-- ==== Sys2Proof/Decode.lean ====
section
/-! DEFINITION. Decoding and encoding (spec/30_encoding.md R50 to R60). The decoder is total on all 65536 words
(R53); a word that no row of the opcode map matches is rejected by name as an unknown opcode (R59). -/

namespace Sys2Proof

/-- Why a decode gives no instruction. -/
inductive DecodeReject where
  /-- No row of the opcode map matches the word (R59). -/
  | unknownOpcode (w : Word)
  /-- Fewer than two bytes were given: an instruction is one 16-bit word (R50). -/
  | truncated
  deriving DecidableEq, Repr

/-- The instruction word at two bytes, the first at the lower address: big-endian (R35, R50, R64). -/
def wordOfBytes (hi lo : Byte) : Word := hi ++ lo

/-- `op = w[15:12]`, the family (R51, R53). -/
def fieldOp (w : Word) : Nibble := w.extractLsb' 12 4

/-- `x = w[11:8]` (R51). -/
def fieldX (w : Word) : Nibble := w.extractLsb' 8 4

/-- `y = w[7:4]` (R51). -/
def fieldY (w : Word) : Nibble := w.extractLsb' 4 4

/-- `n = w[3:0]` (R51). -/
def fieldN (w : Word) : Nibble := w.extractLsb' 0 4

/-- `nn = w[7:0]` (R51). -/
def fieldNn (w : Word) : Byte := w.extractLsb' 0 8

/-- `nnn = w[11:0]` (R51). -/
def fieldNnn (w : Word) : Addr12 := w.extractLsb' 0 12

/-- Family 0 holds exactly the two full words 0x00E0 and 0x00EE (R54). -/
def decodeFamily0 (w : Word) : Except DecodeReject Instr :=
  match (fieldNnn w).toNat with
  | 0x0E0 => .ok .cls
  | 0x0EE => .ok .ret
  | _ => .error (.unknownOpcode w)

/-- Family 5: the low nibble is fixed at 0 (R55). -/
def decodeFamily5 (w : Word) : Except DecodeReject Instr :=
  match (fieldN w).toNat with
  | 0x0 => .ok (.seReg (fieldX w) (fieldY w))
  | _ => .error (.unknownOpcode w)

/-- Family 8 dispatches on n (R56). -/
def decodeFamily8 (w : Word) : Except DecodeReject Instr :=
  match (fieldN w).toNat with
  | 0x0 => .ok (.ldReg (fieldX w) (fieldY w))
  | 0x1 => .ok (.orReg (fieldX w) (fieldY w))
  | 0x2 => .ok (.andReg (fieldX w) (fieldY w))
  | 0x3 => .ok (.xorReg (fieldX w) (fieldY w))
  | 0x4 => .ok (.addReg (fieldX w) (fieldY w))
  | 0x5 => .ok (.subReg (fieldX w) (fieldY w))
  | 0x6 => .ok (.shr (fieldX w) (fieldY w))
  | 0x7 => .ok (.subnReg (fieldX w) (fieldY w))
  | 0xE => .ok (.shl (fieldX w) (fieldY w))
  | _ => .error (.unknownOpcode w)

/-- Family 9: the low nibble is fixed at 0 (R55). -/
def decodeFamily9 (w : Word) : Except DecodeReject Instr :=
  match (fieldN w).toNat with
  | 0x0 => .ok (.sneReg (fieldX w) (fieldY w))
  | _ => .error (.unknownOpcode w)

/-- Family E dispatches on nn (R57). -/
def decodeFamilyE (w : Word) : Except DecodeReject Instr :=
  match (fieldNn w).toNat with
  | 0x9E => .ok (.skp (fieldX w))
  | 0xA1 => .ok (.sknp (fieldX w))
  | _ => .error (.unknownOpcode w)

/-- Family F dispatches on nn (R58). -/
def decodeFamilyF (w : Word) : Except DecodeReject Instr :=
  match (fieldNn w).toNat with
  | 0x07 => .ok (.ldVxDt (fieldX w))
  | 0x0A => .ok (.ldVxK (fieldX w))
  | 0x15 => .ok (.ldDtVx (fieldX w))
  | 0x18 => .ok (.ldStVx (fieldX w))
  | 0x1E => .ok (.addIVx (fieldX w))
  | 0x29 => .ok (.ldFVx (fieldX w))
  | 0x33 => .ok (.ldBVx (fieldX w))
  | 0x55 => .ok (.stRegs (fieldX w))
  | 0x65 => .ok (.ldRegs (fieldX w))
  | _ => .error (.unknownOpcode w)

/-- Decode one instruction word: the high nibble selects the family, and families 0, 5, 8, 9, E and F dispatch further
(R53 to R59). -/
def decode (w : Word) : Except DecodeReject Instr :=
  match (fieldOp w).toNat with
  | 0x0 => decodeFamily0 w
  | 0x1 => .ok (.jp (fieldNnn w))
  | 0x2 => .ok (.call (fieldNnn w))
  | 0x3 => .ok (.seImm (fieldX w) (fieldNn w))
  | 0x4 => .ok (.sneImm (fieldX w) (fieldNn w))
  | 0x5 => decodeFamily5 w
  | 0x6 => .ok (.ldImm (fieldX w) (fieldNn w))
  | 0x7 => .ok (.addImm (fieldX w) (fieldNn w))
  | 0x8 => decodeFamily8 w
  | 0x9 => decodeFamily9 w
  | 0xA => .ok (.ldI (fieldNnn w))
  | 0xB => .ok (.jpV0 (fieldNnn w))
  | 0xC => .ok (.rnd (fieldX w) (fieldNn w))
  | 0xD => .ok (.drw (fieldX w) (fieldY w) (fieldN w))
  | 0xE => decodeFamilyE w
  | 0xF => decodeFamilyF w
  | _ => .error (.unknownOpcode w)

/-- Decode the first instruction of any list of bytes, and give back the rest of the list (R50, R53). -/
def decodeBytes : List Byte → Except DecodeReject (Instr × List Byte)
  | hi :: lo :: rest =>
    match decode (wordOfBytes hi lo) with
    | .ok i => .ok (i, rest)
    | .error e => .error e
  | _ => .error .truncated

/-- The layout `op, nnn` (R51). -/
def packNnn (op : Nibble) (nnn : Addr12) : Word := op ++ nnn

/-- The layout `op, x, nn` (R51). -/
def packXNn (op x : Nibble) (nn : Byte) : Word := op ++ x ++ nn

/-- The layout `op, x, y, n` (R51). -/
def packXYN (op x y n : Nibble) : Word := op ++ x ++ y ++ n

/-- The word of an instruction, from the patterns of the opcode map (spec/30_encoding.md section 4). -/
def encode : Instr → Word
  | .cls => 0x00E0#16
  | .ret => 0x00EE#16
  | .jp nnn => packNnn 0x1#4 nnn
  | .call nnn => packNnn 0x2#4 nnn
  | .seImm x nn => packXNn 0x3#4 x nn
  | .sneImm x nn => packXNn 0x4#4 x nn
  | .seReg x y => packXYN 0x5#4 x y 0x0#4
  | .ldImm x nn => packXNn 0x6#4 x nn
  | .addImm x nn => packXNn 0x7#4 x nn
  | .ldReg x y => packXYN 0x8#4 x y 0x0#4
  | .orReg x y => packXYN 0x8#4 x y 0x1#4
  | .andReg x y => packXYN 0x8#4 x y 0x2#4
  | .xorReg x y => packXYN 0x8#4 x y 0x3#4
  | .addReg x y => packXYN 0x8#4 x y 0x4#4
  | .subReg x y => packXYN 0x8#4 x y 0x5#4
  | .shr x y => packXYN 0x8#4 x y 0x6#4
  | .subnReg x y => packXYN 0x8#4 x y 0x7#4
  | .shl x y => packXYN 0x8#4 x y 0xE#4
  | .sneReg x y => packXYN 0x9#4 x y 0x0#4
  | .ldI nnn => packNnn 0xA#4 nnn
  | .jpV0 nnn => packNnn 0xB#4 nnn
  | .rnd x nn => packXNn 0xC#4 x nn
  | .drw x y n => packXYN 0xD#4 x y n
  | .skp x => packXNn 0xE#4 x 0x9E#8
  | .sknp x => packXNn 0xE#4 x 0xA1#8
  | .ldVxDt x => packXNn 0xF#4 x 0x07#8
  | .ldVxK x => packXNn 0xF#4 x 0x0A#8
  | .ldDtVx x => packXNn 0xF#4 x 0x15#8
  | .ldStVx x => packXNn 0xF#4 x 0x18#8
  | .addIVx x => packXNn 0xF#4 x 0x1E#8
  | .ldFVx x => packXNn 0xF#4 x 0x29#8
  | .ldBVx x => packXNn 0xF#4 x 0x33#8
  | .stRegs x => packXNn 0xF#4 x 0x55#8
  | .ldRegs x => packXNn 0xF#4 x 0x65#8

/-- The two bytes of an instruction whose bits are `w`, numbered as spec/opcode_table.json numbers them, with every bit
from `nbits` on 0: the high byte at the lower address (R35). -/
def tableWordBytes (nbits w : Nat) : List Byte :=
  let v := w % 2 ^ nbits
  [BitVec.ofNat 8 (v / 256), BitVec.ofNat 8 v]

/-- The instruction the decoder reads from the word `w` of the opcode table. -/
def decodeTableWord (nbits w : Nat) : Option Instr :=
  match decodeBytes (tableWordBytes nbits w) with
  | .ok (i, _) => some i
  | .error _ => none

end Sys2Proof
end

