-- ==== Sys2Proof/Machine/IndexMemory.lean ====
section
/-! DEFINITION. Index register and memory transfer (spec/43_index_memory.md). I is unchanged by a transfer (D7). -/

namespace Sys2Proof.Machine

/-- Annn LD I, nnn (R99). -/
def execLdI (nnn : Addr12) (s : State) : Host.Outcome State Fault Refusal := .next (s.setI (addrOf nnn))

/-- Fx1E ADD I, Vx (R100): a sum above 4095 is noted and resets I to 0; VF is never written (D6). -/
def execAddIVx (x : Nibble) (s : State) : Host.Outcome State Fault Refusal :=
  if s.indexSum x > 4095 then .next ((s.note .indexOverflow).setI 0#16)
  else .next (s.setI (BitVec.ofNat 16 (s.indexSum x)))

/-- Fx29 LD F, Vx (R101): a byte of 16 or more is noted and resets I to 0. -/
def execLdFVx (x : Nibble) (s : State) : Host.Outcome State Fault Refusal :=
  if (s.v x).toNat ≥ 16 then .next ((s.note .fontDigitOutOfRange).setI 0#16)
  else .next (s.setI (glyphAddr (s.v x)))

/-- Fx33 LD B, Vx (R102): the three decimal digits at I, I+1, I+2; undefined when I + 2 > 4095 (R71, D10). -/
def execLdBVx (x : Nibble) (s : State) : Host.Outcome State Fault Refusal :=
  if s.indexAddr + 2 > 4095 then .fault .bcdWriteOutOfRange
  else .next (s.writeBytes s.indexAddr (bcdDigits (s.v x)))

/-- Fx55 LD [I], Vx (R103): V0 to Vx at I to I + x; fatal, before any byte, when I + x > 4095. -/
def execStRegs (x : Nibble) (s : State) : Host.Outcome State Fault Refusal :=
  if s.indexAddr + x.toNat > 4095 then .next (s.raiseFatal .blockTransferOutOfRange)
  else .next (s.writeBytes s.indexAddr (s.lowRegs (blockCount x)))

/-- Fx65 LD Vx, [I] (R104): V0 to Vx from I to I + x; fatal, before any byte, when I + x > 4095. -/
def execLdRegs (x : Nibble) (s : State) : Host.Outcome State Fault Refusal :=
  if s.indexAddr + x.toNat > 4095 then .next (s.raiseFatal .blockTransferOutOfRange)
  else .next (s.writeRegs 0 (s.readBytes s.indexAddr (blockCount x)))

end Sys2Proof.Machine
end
**********
#### [Instructions to follow]
Take the records above and return, word for word, only the lines that fall from the line with "packNnn 0xA#4 nnn" to the line with "0xF#4 x 0x18#8", both of them included.

#### [Exercise response]
  | .ldI nnn => packNnn 0xA#4 nnn
  | .jpV0 nnn => packNnn 0xB#4 nnn
  | .rnd x nn => packXNn 0xC#4 x nn
  | .drw x y n => packXYN 0xD#4 x y n
  | .skp x => packXNn 0xE#4 x 0x9E#8
  | .sknp x => packXNn 0xE#4 x 0xA1#8
  | .ldVxDt x => packXNn 0xF#4 x 0x07#8
  | .ldVxK x => packXNn 0xF#4 x 0x0A#8
  | .ldDtVx x => packXNn 0xF#4 x 0x15#8
  | .ldStVx x => packXNn 0xF#4 x 0x18#8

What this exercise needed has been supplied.